To investigate, Dr. Jiande Chen of the University of Michigan in Ann Arbor and colleagues evaluated the effect of acute TEA on rectal sensation; the effects of chronic TEA on rectal sensation and constipation; and the mechanisms involving autonomic functions in patients with functional constipation according to the Rome IV definition and reduced rectal sensation. 

In an acute study, they performed motility and sensation tests in 53 adults with constipation who were treated with TEA at ST36 or sham points. In a chronic study, 18 patients underwent two weeks of TEA or sham-TEA in a crossover design. TEA or sham-TEA was performed for one hour twice daily (morning and evening). 

Compared with sham-TEA, chronic TEA increased spontaneous bowel movements (3.72 vs. 2.00 per week; P<0.0001) and significantly reduced constipation symptoms and increased quality of life (P<0.05), the researchers report. 

Acute TEA reduced the sensation threshold in response to rectal distention for urge of defecation and maximum tolerable volume (P<0.05 vs baseline) and chronic TEA reduced the sensation thresholds for first sensation and desire of defecation, and decreased the threshold volume to elicit the rectal anal inhibitory reflex (P<0.05), they observed. 

Both acute and chronic TEA increased parasympathetic activity (P<0.05). 

In an email to Reuters Health, Dr. Chen said the results show that TEA at ST36 "can be used to effectively treat functional constipation. It can improve rectal sensation, which has rarely been reported in other therapies. It can be self-administrated at home and is safe, and thus may benefit a large percentage of patient population." 
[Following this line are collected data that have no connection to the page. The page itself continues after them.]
theorem keep_stripBegin {s} {i} (hk : Kept ⟨0x360000000000004e00000000000000000000000000000000000000000000000000000000200040000000000000006000080000000000000000000000000000000000000000000000000000000000000000000000000000000000000000000000000100300022b00000, 0x0, 0x108⟩ P) (h_s : P s) :
    P (stripBegin s i) := by
  unfold stripBegin
  split
  · exact h_s
  · exact keep_refreshEngines hk.le (keep_State_put hk.le (keep_State_put hk.le ((keep_State_put hk.le (keep_State_put hk.le ((keep_State_put hk.le (keep_State_put hk.le (keep_State_put hk.le h_s)))))))))

theorem keep_stripStart {s} (hk : Kept ⟨0x360000000000006e00000000000000000000000000000000000000000000000000000000200040000000000000006000080000000000000000000000000000000000000000000000000000000000000000000000000000000000000000000000000100300022b00000, 0x0, 0x108⟩ P) (h_s : P s) :
    P (stripStart s) := by
  unfold stripStart
  extract_lets -merge -underBinder +onlyGivenNames y0
  clear_value y0
  refine keep_ite ?_ ?_
  · exact h_s
  · extract_lets -merge -underBinder +onlyGivenNames y1
    clear_value y1
    split
    · exact keep_stripBegin hk.le (keep_State_put hk.le h_s)
    · exact keep_State_put hk.le h_s

theorem keep_missStrip {s} {i} (hk : Kept ⟨0x360000000000204e00000000000000000000000000000000000000000000000000000000200040000000000000006000080000000000000000000000000000000000000000000000000000000000000000000000000000000000000000000000000100300022b00000, 0x0, 0x108⟩ P) (h_s : P s) :
    P (missStrip s i) := by
  unfold missStrip
  exact keep_ite h_s (keep_stripBegin hk.le (keep_State_put hk.le h_s))

theorem keep_stripMismatch {s} {k} (hk : Kept ⟨0x360000000000001900000000000000000000000000000000000000000000000000000000200040000000000000000002080000000000000000000000000000000000000000000000000000000000000000000000000000000000000000000000000100300022b00000, 0x0, 0x108⟩ P) (h_s : P s) :
    P (stripMismatch s k) := by
  unfold stripMismatch
  exact keep_ite (keep_startBist hk.le (keep_State_put hk.le ((keep_State_post hk.le ((keep_State_put hk.le (keep_State_count hk.le h_s))))))) (keep_State_put hk.le ((keep_State_post hk.le ((keep_State_put hk.le (keep_State_count hk.le h_s))))))

theorem keep_stripCycle {s} {i} {differs} (hk : Kept ⟨0x360000000000001d00000000000000000000000000000000000000000000000000000000200040000000000000000002080000000000000000000000000000000000000000000000000000000000000000000000000000000000000000000000000100300022b00000, 0x0, 0x108⟩ P) (h_s : P s) :
    P (stripCycle s i differs) := by
  unfold stripCycle
  exact keep_ite h_s (keep_ite (keep_stripMismatch hk.le ((keep_State_put hk.le h_s))) ((keep_State_put hk.le h_s)))

theorem keep_stripComplete {s} {equal} (hk : Kept ⟨0x360000000000001f00000000000000000000000000000000000000000000000000000000200040000000000000004003080000000000000000000000000000000000000000000000000000000000000000000000000000000000000000000000000100300022b00000, 0x0, 0x108⟩ P) (h_s : P s) :
    P (stripComplete s equal) := by
  unfold stripComplete
  exact keep_ite h_s (keep_ite (keep_stripEnd hk.le (keep_State_countWrap hk.le h_s)) (keep_stripMismatch hk.le h_s))

theorem keep_voteDone {s} {v} (hk : Kept ⟨0x700360000000000058f8000000000000000000000000000000000000000000000000000000020004006000000000001c024180000000000000000000000000000000000000000000000000000000000000000000000000000000000000000000000000100300022b00000, 0x0, 0x308⟩ P) (h_s : P s) :
    P (voteDone s v) := by
  unfold voteDone
  exact keep_ite h_s (keep_ite (keep_wantMigration hk.le ((keep_stripEnd hk.le h_s))) (keep_ite (keep_engineDead hk.le ((keep_stripEnd hk.le h_s))) (keep_startBist hk.le (keep_startBist hk.le ((keep_State_post hk.le (keep_State_count hk.le ((keep_stripEnd hk.le h_s)))))))))

theorem keep_bistDone {s} {e} {pass} (hk : Kept ⟨0x700360000000000058f8000000000000000000000000000000000000000000000000000000020004006000000000001c020180000000000000000000000000000000000000000000000000000000000000000000000000000000000000000000000000100300022b00000, 0x0, 0x308⟩ P) (h_s : P s) :
    P (bistDone s e pass) := by
  unfold bistDone
  refine keep_ite ?_ ?_
  · exact h_s
  · extract_lets -merge -underBinder +onlyGivenNames y0
    clear_value y0
    extract_lets -merge -underBinder +onlyGivenNames y1
    have z2 : P y1 := keep_State_put hk.le h_s
    clear_value y1
    exact keep_ite (keep_ite (keep_wantMigration hk.le ((keep_stripEnd hk.le z2))) (keep_engineDead hk.le ((keep_stripEnd hk.le z2)))) (keep_ite (keep_ite (keep_refreshEngines hk.le (keep_State_post hk.le (keep_State_setBit hk.le z2))) (keep_ite (keep_refreshEngines hk.le z2) (keep_refreshEngines hk.le (keep_State_put hk.le z2)))) (keep_ite (keep_refreshEngines hk.le z2) (keep_engineDead hk.le z2)))

theorem keep_mapStatus {s} (hk : Kept ⟨0x19000000000000000000000000000000000000000000000000000000000000000000000000000000000000000000000000000000000000000000000000000000000000000, 0x0, 0x0⟩ P) (h_s : P s) :
    P (mapStatus s) := by
  unfold mapStatus
  exact keep_ite (keep_State_put hk.le ((keep_State_put hk.le (keep_State_put hk.le h_s)))) ((keep_State_put hk.le (keep_State_put hk.le h_s)))

theorem keep_portmapApply {s} (hk : Kept ⟨0xff000000000000000000000000000000000000000000000000000000000000000000000000000000000000000000000000000000000000000000000000000000000000000, 0x0, 0x0⟩ P) (h_s : P s) :
    P (portmapApply s) := by
  unfold portmapApply
  split
  · extract_lets -merge -underBinder +onlyGivenNames y12
    have z13 : P y12 := keep_foldl (fun x14 x15 z16 => keep_State_put hk.le z16) h_s
    clear_value y12
    extract_lets -merge -underBinder +onlyGivenNames y26
    have z27 : P y26 := keep_foldl (fun x28 x29 z30 => keep_State_put hk.le z30) z13
    clear_value y26
    extract_lets -merge -underBinder +onlyGivenNames y37
    have z38 : P y37 := keep_State_put hk.le (keep_State_put hk.le (keep_State_put hk.le z27))
    clear_value y37
    exact keep_ite (keep_mapStatus hk.le z38) (keep_mapStatus hk.le ((keep_foldl (fun x42 x43 z44 => keep_State_put hk.le (keep_State_put hk.le z44)) ((keep_foldl (fun x39 x40 z41 => keep_State_put hk.le z41) z38)))))

theorem keep_slotRestart {s} {i} (hk : Kept ⟨0x4000000000000000000000000000000000000031ffc049efdfe7fffff843fffe000001effdff77fc0000000000000000000000000000000000000000000000000000000000000000000000000000000000005fc800058018000000008000a00000403000000200000000000000, 0x0, 0x10⟩ P) (h_s : P s) :
    P (slotRestart s i) := by
  unfold slotRestart
  exact keep_observerReset hk.le ((keep_foldl (fun x0 x1 z2 => keep_State_clearAll hk.le z2) ((keep_State_clearAll hk.le ((keep_State_setMo hk.le (keep_State_clearAll hk.le h_s)))))))

theorem keep_setEngines (hk : Kept ⟨0x800000000000000000000000000000000000000000000000000000000000000000000000000000000000000000000000000000000000000000000000040000000000000, 0x800000000000000000000000000000000000000000000000000000000000000000000000000000000000000000000000000000000000000000000000000000000000000, 0x0⟩ P) {s l} (h_s : P s) : ∀ a, setEngines s l = some a → P a := by
  unfold setEngines
  refine keep_foldlOpt ?_ ?_
  · intro o x ho a ha
    cases o with
    | none => cases ha
    | some b =>
      simp only [Option.bind_some, Option.map_eq_some_iff] at ha
      obtain ⟨e, -, rfl⟩ := ha
      exact keep_State_put hk.le (ho b rfl)
  · intro a ha
    cases ha
    exact keep_foldl (fun _ _ h => keep_State_putBoth hk.le (keep_State_put hk.le h)) h_s

theorem keep_takeGroup {s} {i} (hk : Kept ⟨rall, 0x100000000000000000000000000000000000000000000000000000000, 0x8⟩ P) (h_s : P s) :
    P (takeGroup s i) := by
  unfold takeGroup
  extract_lets -merge -underBinder +onlyGivenNames y3
  clear_value y3
  extract_lets -merge -underBinder +onlyGivenNames y7
  have z8 : P y7 := keep_foldl (fun x9 x10 z11 => keep_ite (keep_State_put hk.le z11) (keep_joinGroup hk.le (keep_State_put hk.le z11))) h_s
  clear_value y7
  exact keep_ite ((keep_putWindow hk.le z8)) (keep_rejectWindow hk.le ((keep_putWindow hk.le z8)))

theorem keep_slotDevelop {s} {i} (hk : Kept ⟨rall, 0x800000000000000000000000000000000000000000000000000000000000000000000000000000100000000000000000000000000000000000000000000000000000000, 0x18⟩ P) (h_s : P s) :
    P (slotDevelop s i) := by
  unfold slotDevelop
  exact keep_State_setBit hk.le ((keep_takeGroup hk.le ((keep_ite ((keep_State_putDev hk.le ((keep_slotRestart hk.le h_s)))) (keep_State_put hk.le (keep_State_put hk.le ((keep_State_putDev hk.le ((keep_slotRestart hk.le h_s))))))))))

theorem keep_setDevelop (hk : Kept ⟨rall, 0x800000000000000000000000000000000000000000000000000000000000000000000000000000100000000000000000000000000000000000000000000000000000000, 0x118⟩ P) {s slots ports} (h_s : P s) : P (setDevelop s slots ports) := by
  unfold setDevelop
  refine keep_ite h_s ?_
  split
  · exact h_s
  · rename_i a ha
    have h1 := keep_setEngines hk.le h_s a ha
    refine keep_mapStatus hk.le (keep_refreshEngines hk.le (keep_foldl (fun _ _ h => keep_slotDevelop hk.le h)
      (keep_foldl (fun _ _ h => ?_) h1)))
    exact keep_State_put hk.le (keep_State_put hk.le (keep_State_put hk.le (keep_portOff hk.le h)))

theorem keep_portmapSet {s} {n} (hk : Kept ⟨rall, 0x800000000000000000000000000000000000000000000000000000000000000000000000000000100000000000000000000000000000000000000000000000000000000, 0x118⟩ P) (h_s : P s) :
    P (portmapSet s n) := by
  unfold portmapSet
  exact keep_ite (keep_ite (keep_setDevelop hk.le h_s) h_s) (keep_ite (keep_setDevelop hk.le h_s) h_s)

theorem keep_countTags {s} (hk : Kept ⟨0x3000, 0x0, 0x0⟩ P) (h_s : P s) :
    P (countTags s) := by
  unfold countTags
  exact keep_State_put hk.le ((keep_State_put hk.le h_s))

theorem keep_issueTag {s} {d} (hk : Kept ⟨0xdc0000000000000000000000000000000000000000000000000000000000000000000000000000000000000000000000000000000000000000000000000000000000000000000000000000000000000000000000000000000000000000000000000000007000, 0x0, 0x0⟩ P) (h_s : P s) :
    P (issueTag s d) := by
  unfold issueTag
  split
  · exact keep_countTags hk.le (keep_State_put hk.le (keep_State_put hk.le (keep_State_put hk.le (keep_State_put hk.le h_s))))
  · exact keep_State_put hk.le (keep_State_count hk.le h_s)

theorem keep_tagRelease {s} (hk : Kept ⟨0xdc0000000000000000000000000000000000000000000000000000000000000000000000000000000000000000000000000000000000000000000000000000000000000000000000000000000000000000000000000000000000000000000000000000007000, 0x0, 0x0⟩ P) (h_s : P s) :
    P (tagRelease s) := by
  unfold tagRelease
  split
  · exact keep_issueTag hk.le (keep_State_put hk.le h_s)
  · exact h_s

theorem keep_helperResult {s} {k} {epoch} (hk : Kept ⟨0x40000000000000000000000000000000000000000000000000000000000000000000000000000000000000000200000000000000000000000000000000000000000000000000000000000000000000000000000000000000000000000000000000000003000, 0x0, 0x0⟩ P) (h_s : P s) :
    P (helperResult s k epoch) := by
  unfold helperResult
  exact keep_ite (keep_State_count hk.le h_s) (keep_ite (keep_countTags hk.le (keep_State_put hk.le h_s)) h_s)

theorem keep_domEpochAdvance {s} {d} (hk : Kept ⟨0x203000000000000000000000000000000000000000000000000000000000000000000000000000000000000000000000000000000000000000000000000000000000000000000000000000000000000000000000000000000000000000000000000000003000, 0x0, 0x0⟩ P) (h_s : P s) :
    P (domEpochAdvance s d) := by
  unfold domEpochAdvance
  exact keep_countTags hk.le (keep_State_each hk.le ((keep_State_put hk.le (keep_State_countWrap hk.le h_s))) (fun x0 x1 z2 => keep_State_put hk.le z2))

theorem keep_domainOff {s} {d} (hk : Kept ⟨0x80000020000000000000360000000000000e00000000000000000000000000000000000000000000000000000000200042000000000000004000080000000000000000000004000000000000000000000000000000000000000000000000000000000000000000000000000100300022b00000, 0x0, 0x108⟩ P) (h_s : P s) :
    P (domainOff s d) := by
  unfold domainOff
  extract_lets -merge -underBinder +onlyGivenNames y3
  have z4 : P y3 := keep_State_setBit hk.le h_s
  clear_value y3
  extract_lets -merge -underBinder +onlyGivenNames y8
  have z9 : P y8 := keep_foldl (fun x10 x11 z12 => keep_State_put hk.le (keep_State_put hk.le (keep_State_put hk.le z12))) z4
  clear_value y8
  exact keep_ite (keep_refreshEngines hk.le ((keep_ite (keep_stripEnd hk.le z9) z9))) z9

theorem keep_domainOn {s} {d} (hk : Kept ⟨0x38001d82b800000000000036000020300000010000000000000000000000000000000000000000000000000000000020004200000000000000000008000000000000000000000c000000000000000000000000000000000000000000000010000000000000000000000000000100300022b83000, 0x0, 0x108⟩ P) (h_s : P s) :
    P (domainOn s d) := by
  unfold domainOn
  extract_lets -merge -underBinder +onlyGivenNames y9
  have z10 : P y9 := keep_domEpochAdvance hk.le (keep_State_setBit hk.le h_s)
  clear_value y9
  extract_lets -merge -underBinder +onlyGivenNames y20
  have z21 : P y20 := keep_foldl (fun x22 x23 z24 => keep_convDomainBack hk.le z24) z10
  clear_value y20
  exact keep_ite (keep_foldl (fun x25 x26 z27 => keep_State_put hk.le (keep_State_put hk.le (keep_State_put hk.le z27))) z21) (keep_ite (keep_refreshEngines hk.le (keep_foldl (fun x28 x29 z30 => keep_ite (keep_State_put hk.le z30) z30) z21)) z21)

theorem keep_domainRefuse {s} {d} (hk : Kept ⟨0x700000000000000000000000000000000000000000000000000000000000000000000000000000018060000000000000000000000000000000000000000000000000000000000000000000000000000000000000000000000000000000000000000000000000000000000, 0x0, 0x200⟩ P) (h_s : P s) :
    P (domainRefuse s d) := by
  unfold domainRefuse
  exact keep_State_record hk.le (keep_State_put hk.le (keep_State_put hk.le h_s))

theorem keep_emptyEngines {s} {d} (hk : Kept ⟨0x58000000000000000000000000000000000000000000000000000000000000000000000000000000000000000000000000000000000000000000000000000000000000000000000000000000000000000000000000000000000000000000000000000, 0x0, 0x0⟩ P) (h_s : P s) :
    P (emptyEngines s d) := by
  unfold emptyEngines
  exact keep_foldl (fun x0 x1 z2 => keep_wantMigration hk.le z2) h_s

theorem keep_judgeDomain {s} {d} (hk : Kept ⟨0x80000000000000000000000000700360000000000058000000000000000000000000000000000000000000000000000000000200078060000000000000000080000000000000000000000000000000000000000000000000000000000000000000000000000000000000000000000000100300022b00000, 0x4000000000000000000000000000000000000000000000000000000000000000000000000000000000000000000000000000000000000000000000000000000000000, 0x308⟩ P) (h_s : P s) :
    P (judgeDomain s d) := by
  unfold judgeDomain
  extract_lets -merge -underBinder +onlyGivenNames y0 y1
  clear_value y0 y1
  refine keep_ite ?_ ?_
  · exact h_s
  · extract_lets -merge -underBinder +onlyGivenNames y2
    have z3 : P y2 := keep_State_putDev hk.le h_s
    clear_value y2
    exact keep_ite (keep_ite z3 (keep_ite (keep_domainRefuse hk.le z3) (keep_ite (keep_refreshEngines hk.le (keep_emptyEngines hk.le ((keep_State_setBit hk.le (keep_State_setBit hk.le z3))))) ((keep_State_setBit hk.le (keep_State_setBit hk.le z3)))))) (keep_ite (keep_ite (keep_refreshEngines hk.le ((keep_State_setBit hk.le (keep_State_setBit hk.le z3)))) ((keep_State_setBit hk.le (keep_State_setBit hk.le z3)))) (keep_State_setBit hk.le z3))
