theorem keep_signed {s} {text} (hk : Kept ⟨0x40000000000000000000000000000000000000000000000000000000000000000000000000000000000000000000000000000000000000000000000000000000000000000000000000000000000000000000000000000000000000000000000000000000000000000000000000000000000000000000000000000000000000000000000000000, 0x0, 0x0⟩ P) (h_s : P s) :
    P (signed s text).1 := by
  unfold signed
  exact keep_mk (keep_State_put hk.le h_s)

theorem keep_hello (hk : Kept ⟨0x4000000000000000000000000000000000000000000000000000000070000000000000000000000000000000000000000000000000000000000000000000000000000004006c000000000000000000000000000000000000000000000000000000000000000000000000000000000000000000000000000000000000000000000300022b00000, 0x0, 0x608⟩ P) {s path t} (h_s : P s) : P (hello s path t).1 := by
  unfold hello
  refine keep_ite1 (keep_badField hk.le h_s) (keep_ite1 (keep_refused hk.le h_s) ?_)
  exact keep_mk (hk.sec (keep_signed hk.le (text := []) (keep_draw hk.le (n := 32) (keep_draw hk.le (n := 16) h_s))))

theorem keep_dropChallenge (hk : Kept ⟨0x0, 0x0, 0x400⟩ P) {s} (h_s : P s) : P (dropChallenge s) :=
  hk.sec h_s

theorem keep_prove (hk : Kept ⟨0x3f80000000000000000000000000000000000000000000000000000070000000000000000000000000000000000000000000000000000000000000000000000000000004006c007000000000000000000000000000000000000000000000000000000000000000000000000000000000000000000000000000000000000000000300022b00000, 0x0, 0x608⟩ P) {s path text} (h_s : P s) : P (prove s path text).1 := by
  unfold prove
  refine keep_ite1 (keep_badField hk.le h_s) ?_
  split
  · exact keep_refused hk.le h_s
  · refine keep_ite1 (keep_refused hk.le (keep_dropChallenge hk.le h_s)) ?_
    exact keep_mk (keep_State_record hk.le (keep_State_post hk.le (hk.sec (keep_State_put hk.le (keep_State_put hk.le
      (keep_State_put hk.le (keep_State_put hk.le (keep_State_put hk.le (keep_State_put hk.le (keep_State_put hk.le (keep_State_put hk.le
      (keep_State_put hk.le (keep_State_put hk.le (keep_State_freed hk.le (keep_dropChallenge hk.le h_s)))))))))))))))

theorem keep_idleExpiry {s} (hk : Kept ⟨0x700000000000000000000000000000000000000000000000000000000000000000000000000000040070007000000000000000000000000000000000000000000000000000000000000000000000000000000000000000000000000000000000000000000300022b00000, 0x0, 0x608⟩ P) (h_s : P s) :
    P (idleExpiry s) := by
  unfold idleExpiry
  exact keep_ite (keep_endSession hk.le h_s) h_s

theorem keep_proveTimeout {s} (hk : Kept ⟨0x0, 0x0, 0x400⟩ P) (h_s : P s) :
    P (proveTimeout s) := by
  unfold proveTimeout
  split
  · exact keep_ite (keep_dropChallenge hk.le h_s) h_s
  · exact h_s

theorem keep_serviceHours {s} (hk : Kept ⟨0x400000000000000000000000000000000000000000000000000000000700000000000000000000000000000000000000000000000000000000000000000000000000000040070207000000000000000000000000000000000000000000000000000000000000000000000000000000000000000000000000000000000000000000300022b00000, 0x0, 0x608⟩ P) (h_s : P s) :
    P (serviceHours s) := by
  unfold serviceHours
  exact keep_ite h_s (keep_ite (keep_endSession hk.le ((keep_State_put hk.le (keep_State_count hk.le h_s)))) ((keep_State_put hk.le (keep_State_count hk.le h_s))))

theorem keep_claimTake (hk : Kept ⟨0x300000000000000000000000000000000000000000000000000000700000000000000000000000000000000000000000000000000000000000000000000000000000040072107800000000000000000000000000000000000000000000000000000000000000000000000000000000000000000000000000000000000000000300022b00000, 0x0, 0x608⟩ P) {s m} (h_s : P s) : P (claimTake s m) := by
  unfold claimTake
  have hd := keep_dropChallenge hk.le (hk.sec (x := { (endSession s endClaim).sec with
    ownerHash := sha256 (slice m 8 64), revoked := [] }) (keep_State_put hk.le (r := .REVOKE_BELOW) (i := 0) (v := 0)
    (keep_State_put hk.le (r := .REV_SEQ) (i := 0) (v := 0) (keep_State_put hk.le (r := .CLAIM_CNT) (i := 0) (v := fieldAt m 2 2)
    (keep_State_put hk.le (r := .CLAIMED) (i := 0) (v := 1) (keep_endSession hk.le (cause := endClaim) h_s))))))
  exact keep_refreshValid hk.le (keep_State_record hk.le (keep_ite (keep_State_put hk.le hd) hd))

theorem keep_claim {s} {path} {m} (hk : Kept ⟨0x30000000000000000000000000000000000000000000000000000070000000000000000000000000000000000000000000000000000000000000000000000000000004007e107800000000000000000000000000000000000000000000000000000000000000000000000000000000000000000000000000000000000000000300022b00000, 0x0, 0x608⟩ P) (h_s : P s) :
    P (claim s path m).1 := by
  unfold claim
  exact keep_ite1 (keep_badField hk.le h_s) (keep_ite1 (keep_refused hk.le h_s) (keep_mk (keep_claimTake hk.le h_s)))
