theorem keep_execNmtResetCommunication {t} {bus} {node} {s} (hk : Kept ⟨rall, 0x1e0000000000000000000000000000000000000000000000000000000000000000000000000000000001802000000000000000000000000000000000000100000000000000000000000000000000000000000001e000601f5000000000000000000000000070000, 0x13dd⟩ P) (h_s : P s) :
    KeepsOut P (execNmtResetCommunication t bus node s) := by
  unfold execNmtResetCommunication
  exact keepsOut_next (keep_nmtFrame hk.le (keep_State_atTick hk.le h_s) (fun x0 z1 => keep_resetCommunication hk.le z1))

theorem keep_execNmtResetNode {t} {bus} {node} {s} (hk : Kept ⟨0x800000000000000000000000000000000000000800000000006000037b000000000000e00800000000300800415600000001006284081020000002f05c02c6c600040000000000000004000080000000000000000000000000002800010000000000000000000000000000000c40000000000088000e00000483100000b00300022b80000, 0x100000000000000000000000000000000000000000001e00060000000000000000000000000000000000, 0x1119⟩ P) (h_s : P s) :
    KeepsOut P (execNmtResetNode t bus node s) := by
  unfold execNmtResetNode
  exact keepsOut_next (keep_nmtFrame hk.le (keep_State_atTick hk.le h_s) (fun x0 z1 => keep_resetNode hk.le z1))

theorem keep_execResetNodeReload {t} {s} (hk : Kept ⟨rall, 0x1e0000000000000000000000000000000000000000000000000000000000000000000000000000000001802000000000000000000000000000000000000100000000000000000000000000000000000000000001e000601f5000000000000000000000000070000, 0x13dd⟩ P) (h_s : P s) :
    KeepsOut P (execResetNodeReload t s) := by
  unfold execResetNodeReload
  exact keepsOut_next (keep_resetNodeReload hk.le (keep_State_atTick hk.le h_s))

theorem keep_execLssSwitchState {t} {bus} {mode} {selector} {s} (hk : Kept ⟨rall, 0x1e0000000000000000000000000000000000000000000000000000000000000000000000000000000001802000000000000000000000000000000000000100000000000000000000000000000000000000000001e000601f5000000000000000000000000070000, 0x13dd⟩ P) (h_s : P s) :
    KeepsOut P (execLssSwitchState t bus mode selector s) := by
  unfold execLssSwitchState
  exact keepsOut_next (keep_lssFrame hk.le (keep_State_atTick hk.le h_s) (fun x0 z1 => keep_lssSwitch hk.le z1))

theorem keep_execLssConfigureNodeId {t} {bus} {node} {s} (hk : Kept ⟨0x1b008000000000000000000000000000000000000000000000000000000000000000000000000000000000000000000000000000000000000000000000000000000000000000000000000000000000000000000000000000000000000000000000000000000000000, 0x0, 0x1101⟩ P) (h_s : P s) :
    KeepsOut P (execLssConfigureNodeId t bus node s) := by
  unfold execLssConfigureNodeId
  exact keepsOut_next (keep_lssFrame hk.le (keep_State_atTick hk.le h_s) (fun x0 z1 => keep_lssNodeId hk.le z1))

theorem keep_execLssConfigureBitTiming {t} {bus} {table} {entry} {s} (hk : Kept ⟨0x4000000000000000000000000000000000000000000000000000001b000000000000000000000000000000000000000000000000000000000000000000000000000000000000000000000000000000000000000000000000000000000000000000000000000000000000000000000000000000000000000000000000000000000000000, 0x0, 0x1101⟩ P) (h_s : P s) :
    KeepsOut P (execLssConfigureBitTiming t bus table entry s) := by
  unfold execLssConfigureBitTiming
  exact keepsOut_next (keep_lssFrame hk.le (keep_State_atTick hk.le h_s) (fun x0 z1 => keep_lssBitTiming hk.le z1))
Patients were "receptive and adherent; four out of 24 patients were allergic to stimulation electrodes (normal EKG electrodes) and quit the study," Dr. Chen added. 

Dr. Chen cautioned that this therapy remains investigational and the next step is to "perform a multicenter study with a large sample size." 

The study device was made by Ningbo Maida Medical Device Company in China. The study was not funded and the authors have declared no conflicts of interest.